Python utilizes zero-based indexing, which means that the first item has an index 0, the second item has index 1, and so on. Python String has an inbuilt method called index() that returns the substring index inside the string if found.

What is Python 0

Python 0 is an indicator to the format method that you need to be replaced by the first (index zero) parameter of format. It is used to execute a string formatting operation. The formatted string argument contains a literal text or replacement fields delimited by braces { }.

Python string format

Python string format() is an inbuilt method that formats the specified value(s) and inserts them inside the string’s placeholder.

Example of Python 0

Let’s format a string using the format() method and use the { 0 } as a placeholder and then replace the actual value. 

data = "11 + 19 = {0}".format(30)


11 + 19 = 30

You can see that { 0 } has been replaced with 30 in the final output. The placeholder is defined using curly brackets: { }. The placeholders can be identified using named indexes {name}, numbered indexes {0}, or even empty placeholders { }.

Formatting multiple values in Python String

You can format the multiple values in the string by using numbered indexes in Python. In the above example, we have used { 0 } because there was only one value to work with, but if you have multiple values, then you can use { 1 }, { 2 },…,{ n } gradually. 

So, { 0 } is the first argument, { 1 } is the second, { 2 } is the third argument, and so on.

tmp = "{0}'s Trailer is releasing {1}".format("Mortal Kombat", "Today")


Mortal Kombat's Trailer is releasing Today

You can see that each replacement field contains either the numeric index of a positional argument or the name of a keyword argument.

The format() function returns a copy of the formatted string where each replacement field is replaced with the string value of the corresponding argument.

Python 3 f-Strings

Python f String is an improvement over previous formatting methods.

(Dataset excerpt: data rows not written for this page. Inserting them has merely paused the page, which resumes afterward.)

/-- The registers at 0x200E0000. -/
def RegMap.rows200E : List RegSpec := [
  ⟨0x200E0000, 1, 4, 1, 4, [⟨8, 0, .rw, 0x0⟩], false⟩,
  ⟨0x200E0004, 1, 4, 1, 4, [⟨31, 0, .rw, 0x41000000⟩], false⟩,
  ⟨0x200E0100, 3, 64, 1, 4, [⟨14, 8, .rw, 0x0⟩, ⟨2, 2, .rw, 0x0⟩, ⟨1, 1, .rw, 0x0⟩, ⟨0, 0, .rw, 0x0⟩], false⟩,
  ⟨0x200E0104, 3, 64, 1, 4, [⟨8, 0, .rw, 0x0⟩], false⟩,
  ⟨0x200E0108, 3, 64, 1, 4, [⟨31, 0, .rw, 0x0⟩], false⟩,
  ⟨0x200E010C, 3, 64, 1, 4, [⟨1, 1, .w1s, 0x0⟩, ⟨0, 0, .w1s, 0x0⟩], false⟩,
  ⟨0x200E0110, 3, 64, 1, 4, [⟨9, 9, .ro, 0x0⟩, ⟨8, 8, .ro, 0x0⟩, ⟨6, 4, .ro, 0x0⟩, ⟨2, 0, .ro, 0x0⟩], false⟩,
  ⟨0x200E0114, 3, 64, 1, 4, [⟨31, 0, .rw, 0x0⟩], false⟩,
  ⟨0x200E0118, 3, 64, 1, 4, [⟨31, 0, .rw, 0x0⟩], false⟩,
  ⟨0x200E011C, 3, 64, 1, 4, [⟨31, 0, .rw, 0x0⟩], false⟩,
  ⟨0x200E0120, 3, 64, 1, 4, [⟨31, 0, .rw, 0x41A00000⟩], false⟩,
  ⟨0x200E0124, 3, 64, 1, 4, [⟨15, 0, .rw, 0x0⟩], false⟩,
  ⟨0x200E0128, 3, 64, 1, 4, [⟨19, 0, .rw, 0x7D0⟩], false⟩,
  ⟨0x200E012C, 3, 64, 1, 4, [⟨11, 0, .rw, 0x32⟩], false⟩,
  ⟨0x200E0130, 3, 64, 1, 4, [⟨13, 0, .rw, 0x3E8⟩], false⟩,
  ⟨0x200E0300, 1, 4, 1, 4, [⟨0, 0, .w1s, 0x0⟩], false⟩,
  ⟨0x200E0304, 1, 4, 1, 4, [⟨31, 0, .rws, 0x0⟩], false⟩,
  ⟨0x200E0308, 1, 4, 1, 4, [⟨31, 0, .rws, 0x0⟩], false⟩,
  ⟨0x200E030C, 1, 4, 1, 4, [⟨7, 0, .rws, 0x2⟩], false⟩,
  ⟨0x200E0310, 1, 4, 1, 4, [⟨8, 8, .ro, 0x0⟩, ⟨5, 5, .ro, 0x0⟩, ⟨4, 4, .ro, 0x0⟩, ⟨2, 0, .ro, 0x0⟩], false⟩,
  ⟨0x200E0314, 1, 4, 1, 4, [⟨6, 4, .rws, 0x0⟩, ⟨2, 0, .rws, 0x0⟩], false⟩,
  ⟨0x200E0318, 1, 4, 1, 4, [⟨31, 16, .ro, 0x0⟩, ⟨0, 0, .ro, 0x0⟩], false⟩]

/-- The registers at 0x200F0000 (part 1). -/
def RegMap.rows200Fp0 : List RegSpec := [
  ⟨0x200F0000, 1, 4, 1, 4, [⟨0, 0, .rw, 0x1⟩], false⟩,
  ⟨0x200F0004, 1, 4, 1, 4, [⟨21, 16, .rw, 0x5⟩, ⟨5, 0, .rw, 0xF⟩], false⟩,
  ⟨0x200F0008, 1, 4, 1, 4, [⟨0, 0, .ro, 0x0⟩], false⟩,
  ⟨0x200F000C, 1, 4, 1, 4, [⟨23, 0, .w1c, 0x0⟩], false⟩,
  ⟨0x200F0100, 16, 4, 1, 4, [⟨11, 8, .rw, 0x0⟩, ⟨5, 4, .rw, 0x0⟩, ⟨0, 0, .rw, 0x0⟩], false⟩,
  ⟨0x200F0140, 8, 4, 1, 4, [⟨0, 0, .ro, 0x1⟩], false⟩,
  ⟨0x200F0200, 24, 4, 1, 4, [⟨31, 0, .ro, 0x0⟩], false⟩,
  ⟨0x200F0400, 14, 32, 1, 4, [⟨2, 0, .rw, 0x0⟩], false⟩,
  ⟨0x200F05C0, 2, 32, 1, 4, [⟨2, 0, .ro, 0x0⟩], false⟩,
  ⟨0x200F0404, 14, 32, 1, 4, [⟨31, 0, .rw, 0x7F800000⟩], false⟩,
  ⟨0x200F05C4, 2, 32, 1, 4, [⟨31, 0, .ro, 0x43070000⟩], false⟩,
  ⟨0x200F0408, 14, 32, 1, 4, [⟨31, 0, .rw, 0x7F800000⟩], false⟩,
  ⟨0x200F05C8, 2, 32, 1, 4, [⟨31, 0, .ro, 0x430C0000⟩], false⟩,
  ⟨0x200F040C, 14, 32, 1, 4, [⟨31, 0, .rw, 0x7F800000⟩], false⟩,
  ⟨0x200F05CC, 2, 32, 1, 4, [⟨31, 0, .ro, 0x43140000⟩], false⟩,
  ⟨0x200F0410, 14, 32, 1, 4, [⟨31, 0, .rw, 0x7F800000⟩], false⟩,
  ⟨0x200F05D0, 2, 32, 1, 4, [⟨31, 0, .ro, 0x43160000⟩], false⟩,
  ⟨0x200F0414, 14, 32, 1, 4, [⟨31, 0, .rw, 0x42200000⟩], false⟩,
  ⟨0x200F05D4, 2, 32, 1, 4, [⟨31, 0, .ro, 0x42200000⟩], false⟩,
  ⟨0x200F0418, 14, 32, 1, 4, [⟨31, 0, .rw, 0x41200000⟩], false⟩,
  ⟨0x200F05D8, 2, 32, 1, 4, [⟨31, 0, .ro, 0x41200000⟩], false⟩,
  ⟨0x200F041C, 14, 32, 1, 4, [⟨31, 0, .rw, 0x40A00000⟩], false⟩,
  ⟨0x200F05DC, 2, 32, 1, 4, [⟨31, 0, .ro, 0x40A00000⟩], false⟩,
  ⟨0x200F0600, 16, 16, 1, 4, [⟨31, 0, .ro, 0x0⟩], false⟩,
  ⟨0x200F0604, 16, 16, 1, 4, [⟨31, 0, .ro, 0x3F800000⟩], false⟩,
  ⟨0x200F0608, 16, 16, 1, 4, [⟨5, 4, .ro, 0x0⟩, ⟨3, 3, .ro, 0x0⟩, ⟨2, 2, .ro, 0x0⟩, ⟨1, 1, .ro, 0x0⟩, ⟨0, 0, .ro, 0x0⟩], false⟩,
  ⟨0x200F1000, 4, 128, 32, 4, [⟨31, 0, .rw, 0x0⟩], false⟩,
  ⟨0x200F1200, 4, 4, 1, 4, [⟨27, 16, .rw, 0xFC0⟩, ⟨11, 0, .rw, 0x40⟩], false⟩,
  ⟨0x200F8000, 1, 4, 1, 4, [⟨7, 0, .ro, 0x0⟩], true⟩,
  ⟨0x200F8004, 1, 4, 1, 4, [⟨10, 9, .w1c, 0x0⟩, ⟨8, 8, .w1c, 0x0⟩, ⟨7, 0, .w1c, 0x0⟩], true⟩]

/-- The registers at 0x200F0000 (part 2). -/
def RegMap.rows200Fp1 : List RegSpec := [
  ⟨0x200F8008, 1, 4, 1, 4, [⟨31, 0, .ro, 0x0⟩], true⟩,
  ⟨0x200F800C, 1, 4, 1, 4, [⟨31, 0, .ro, 0x0⟩], true⟩]

/-- The registers at 0x200F0000. -/
def RegMap.rows200F : List RegSpec := RegMap.rows200Fp0 ++ RegMap.rows200Fp1

/-- The registers at 0x20100000. -/
def RegMap.rows2010 : List RegSpec := [
  ⟨0x20100000, 512, 8, 1, 4, [⟨31, 0, .ro, 0x0⟩], false⟩,
  ⟨0x20100004, 512, 8, 1, 4, [⟨15, 0, .ro, 0x0⟩], false⟩,
  ⟨0x20101000, 16, 4, 1, 4, [⟨31, 0, .rw, 0x0⟩], false⟩,
  ⟨0x20101040, 16, 4, 1, 4, [⟨31, 0, .w1c, 0x0⟩], false⟩,
  ⟨0x20101080, 16, 4, 1, 4, [⟨31, 0, .w1s, 0x0⟩], false⟩,
  ⟨0x20102000, 1, 4, 1, 4, [⟨31, 0, .ro, 0x0⟩], false⟩,
  ⟨0x20102004, 1, 4, 1, 4, [⟨31, 0, .ro, 0x0⟩], false⟩,
  ⟨0x20102008, 1, 4, 1, 4, [⟨31, 0, .ro, 0x0⟩], false⟩,
  ⟨0x2010200C, 1, 4, 1, 4, [⟨23, 16, .ro, 0x0⟩, ⟨15, 0, .ro, 0x0⟩], false⟩,
  ⟨0x20102010, 1, 4, 1, 4, [⟨0, 0, .w1s, 0x0⟩], false⟩,
  ⟨0x20102014, 1, 4, 1, 4, [⟨31, 16, .ro, 0x0⟩, ⟨0, 0, .ro, 0x0⟩], false⟩,
  ⟨0x20104000, 8192, 4, 1, 4, [⟨31, 0, .ro, 0x0⟩], false⟩]

/-- The registers at 0x20110000. -/
def RegMap.rows2011 : List RegSpec := [
  ⟨0x20110000, 1, 4, 1, 4, [⟨23, 16, .rw, 0x0⟩, ⟨15, 12, .rw, 0x3⟩, ⟨8, 8, .rw, 0x0⟩, ⟨4, 4, .rw, 0x0⟩, ⟨1, 0, .rw, 0x0⟩], false⟩,
  ⟨0x20110004, 1, 4, 1, 4, [⟨0, 0, .rw, 0x0⟩], false⟩,
  ⟨0x20110008, 1, 4, 1, 4, [⟨6, 6, .ro, 0x0⟩, ⟨5, 5, .ro, 0x0⟩, ⟨4, 4, .ro, 0x0⟩, ⟨3, 3, .ro, 0x0⟩, ⟨2, 2, .ro, 0x1⟩, ⟨1, 1, .ro, 0x0⟩, ⟨0, 0, .ro, 0x0⟩], false⟩,
  ⟨0x2011000C, 1, 4, 1, 4, [⟨6, 0, .rw, 0xA⟩], false⟩,
  ⟨0x20110010, 1, 4, 1, 4, [⟨31, 0, .rw, 0x447A0000⟩], false⟩,
  ⟨0x20110014, 1, 4, 1, 4, [⟨9, 0, .rw, 0xA⟩], false⟩,
  ⟨0x20110018, 1, 4, 1, 4, [⟨31, 16, .ro, 0x0⟩, ⟨15, 0, .ro, 0x0⟩], false⟩,
  ⟨0x2011001C, 1, 4, 1, 4, [⟨15, 0, .ro, 0x0⟩], false⟩,
  ⟨0x20110020, 1, 4, 1, 4, [⟨31, 16, .rc, 0x0⟩, ⟨15, 0, .rc, 0x0⟩], false⟩,
  ⟨0x20110024, 1, 4, 1, 4, [⟨31, 16, .rc, 0x0⟩, ⟨15, 0, .rc, 0x0⟩], false⟩,
  ⟨0x20110030, 1, 4, 1, 4, [⟨28, 0, .rw, 0x0⟩], false⟩,
  ⟨0x20110040, 2, 16, 1, 4, [⟨26, 20, .rw, 0x0⟩, ⟨19, 13, .rw, 0x0⟩, ⟨12, 5, .rw, 0x0⟩, ⟨4, 0, .rw, 0x0⟩], false⟩,
  ⟨0x20110044, 2, 16, 1, 4, [⟨25, 25, .rw, 0x0⟩, ⟨24, 18, .rw, 0x0⟩, ⟨17, 14, .rw, 0x0⟩, ⟨13, 10, .rw, 0x0⟩, ⟨9, 5, .rw, 0x0⟩, ⟨4, 0, .rw, 0x0⟩], false⟩,
  ⟨0x20110080, 2, 64, 8, 8, [⟨31, 31, .rw, 0x0⟩, ⟨30, 30, .rw, 0x0⟩, ⟨28, 0, .rw, 0x0⟩], false⟩,
  ⟨0x20110084, 2, 64, 8, 8, [⟨28, 0, .rw, 0x0⟩], false⟩,
  ⟨0x20110100, 1, 4, 1, 4, [⟨18, 16, .rw, 0x0⟩, ⟨15, 4, .rw, 0x0⟩, ⟨1, 1, .rw, 0x0⟩, ⟨0, 0, .rw, 0x0⟩], false⟩,
  ⟨0x20110104, 1, 4, 1, 4, [⟨31, 0, .rw, 0x0⟩], false⟩,
  ⟨0x20110108, 1, 4, 1, 4, [⟨31, 0, .rw, 0x0⟩], false⟩,
  ⟨0x2011010C, 1, 4, 1, 4, [⟨31, 0, .rw, 0x0⟩], false⟩,
  ⟨0x20110110, 1, 4, 1, 4, [⟨15, 0, .rw, 0x0⟩], false⟩,
  ⟨0x20110200, 1, 4, 1, 4, [⟨31, 0, .rw, 0x0⟩], false⟩,
  ⟨0x20110204, 1, 4, 1, 4, [⟨3, 0, .rw, 0x2⟩], false⟩,
  ⟨0x20110208, 1, 4, 1, 4, [⟨31, 0, .ro, 0x0⟩], false⟩,
  ⟨0x2011020C, 1, 4, 1, 4, [⟨31, 0, .rw, 0x0⟩], false⟩,
  ⟨0x20110210, 1, 4, 1, 4, [⟨31, 0, .rw, 0x0⟩], false⟩,
  ⟨0x20110214, 1, 4, 1, 4, [⟨3, 0, .rw, 0x2⟩], false⟩,
  ⟨0x20110218, 1, 4, 1, 4, [⟨31, 0, .rw, 0x0⟩], false⟩,
  ⟨0x2011021C, 1, 4, 1, 4, [⟨31, 0, .ro, 0x0⟩], false⟩]

/-- The registers at 0x20120000. -/
def RegMap.rows2012 : List RegSpec := [
  ⟨0x20120000, 1, 4, 1, 4, [⟨13, 12, .rw, 0x3⟩, ⟨10, 10, .rw, 0x1⟩, ⟨9, 9, .rw, 0x1⟩, ⟨8, 8, .rw, 0x0⟩, ⟨6, 4, .rw, 0x0⟩, ⟨2, 0, .rw, 0x0⟩], false⟩,
  ⟨0x20120004, 1, 4, 1, 4, [⟨0, 0, .rw, 0x0⟩], false⟩,
  ⟨0x20120008, 1, 4, 1, 4, [⟨23, 16, .ro, 0x0⟩, ⟨15, 8, .ro, 0x0⟩, ⟨4, 4, .ro, 0x0⟩, ⟨3, 3, .w1c, 0x0⟩, ⟨2, 2, .w1c, 0x0⟩, ⟨1, 1, .ro, 0x0⟩, ⟨0, 0, .ro, 0x0⟩], false⟩,
  ⟨0x2012000C, 1, 4, 1, 4, [⟨6, 0, .rw, 0xA⟩], false⟩,
  ⟨0x20120010, 1, 4, 1, 4, [⟨6, 0, .rw, 0x5⟩], false⟩,
  ⟨0x20120014, 1, 4, 1, 4, [⟨15, 0, .ro, 0x0⟩], false⟩,
  ⟨0x20120018, 1, 4, 1, 4, [⟨31, 0, .wo, 0x0⟩], false⟩,
  ⟨0x20120020, 8, 4, 1, 4, [⟨31, 16, .rc, 0x0⟩, ⟨15, 0, .ro, 0x0⟩], false⟩,
  ⟨0x20120040, 2, 4, 1, 4, [⟨31, 16, .rc, 0x0⟩, ⟨15, 0, .rc, 0x0⟩], false⟩,
  ⟨0x20120100, 1, 4, 1, 4, [⟨31, 0, .rw, 0x0⟩], false⟩,
  ⟨0x20120104, 1, 4, 1, 4, [⟨3, 0, .rw, 0x2⟩], false⟩,
  ⟨0x20120108, 1, 4, 1, 4, [⟨31, 0, .ro, 0x0⟩], false⟩,
  ⟨0x2012010C, 1, 4, 1, 4, [⟨31, 0, .rw, 0x0⟩], false⟩,
  ⟨0x20120110, 1, 4, 1, 4, [⟨31, 0, .rw, 0x0⟩], false⟩,
  ⟨0x20120114, 1, 4, 1, 4, [⟨3, 0, .rw, 0x2⟩], false⟩,
  ⟨0x20120118, 1, 4, 1, 4, [⟨31, 0, .rw, 0x0⟩], false⟩,
  ⟨0x2012011C, 1, 4, 1, 4, [⟨31, 0, .ro, 0x0⟩], false⟩,
  ⟨0x20120120, 1, 4, 1, 4, [⟨31, 0, .rw, 0x0⟩], false⟩,
  ⟨0x20120124, 1, 4, 1, 4, [⟨7, 4, .ro, 0x0⟩, ⟨3, 0, .ro, 0x0⟩], false⟩,
  ⟨0x20120128, 1, 4, 1, 4, [⟨3, 0, .wo, 0x0⟩], false⟩,
  ⟨0x2012012C, 1, 4, 1, 4, [⟨7, 1, .rw, 0x7F⟩], false⟩]

/-- The registers at 0x20130000. -/
def RegMap.rows2013 : List RegSpec := [
  ⟨0x20130000, 1, 4, 1, 4, [⟨31, 16, .ro, 0x0⟩, ⟨2, 2, .ro, 0x0⟩, ⟨1, 1, .ro, 0x0⟩, ⟨0, 0, .ro, 0x0⟩], false⟩,
  ⟨0x20130004, 1, 4, 1, 4, [⟨31, 0, .ro, 0x0⟩], false⟩,
  ⟨0x20130100, 3, 64, 1, 4, [⟨15, 8, .wo, 0x0⟩, ⟨4, 4, .wo, 0x0⟩, ⟨3, 0, .wo, 0x0⟩], false⟩,
  ⟨0x20130104, 3, 64, 1, 4, [⟨31, 0, .rw, 0x0⟩], false⟩,
  ⟨0x20130108, 3, 64, 1, 4, [⟨31, 0, .rw, 0x0⟩], false⟩,
  ⟨0x2013010C, 3, 64, 1, 4, [⟨31, 0, .rw, 0x0⟩], false⟩,
  ⟨0x20130110, 3, 64, 1, 4, [⟨7, 4, .ro, 0x0⟩, ⟨0, 0, .ro, 0x0⟩], false⟩,
  ⟨0x20130114, 3, 64, 1, 4, [⟨31, 0, .ro, 0x0⟩], false⟩]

The f-strings are string literals with an f at the starting and curly braces enclosing the expressions replaced with their values.


The syntax is similar to the one you used with string.format() but less messy.


As you can see, this prefixes the string constant with the letter “f“—hence the name “f-strings.” This new formatting syntax is powerful.


thunder = 'Raiden'
human = 'Sonya'
print(f'MK, {thunder} and {human}')


MK, Raiden and Sonya

You can see that formatted string literals are a Python parser feature that transforms the f-strings into a series of string constants and expressions. They then get joined up to construct the final string.

That is it for Python 0 in String Formatting.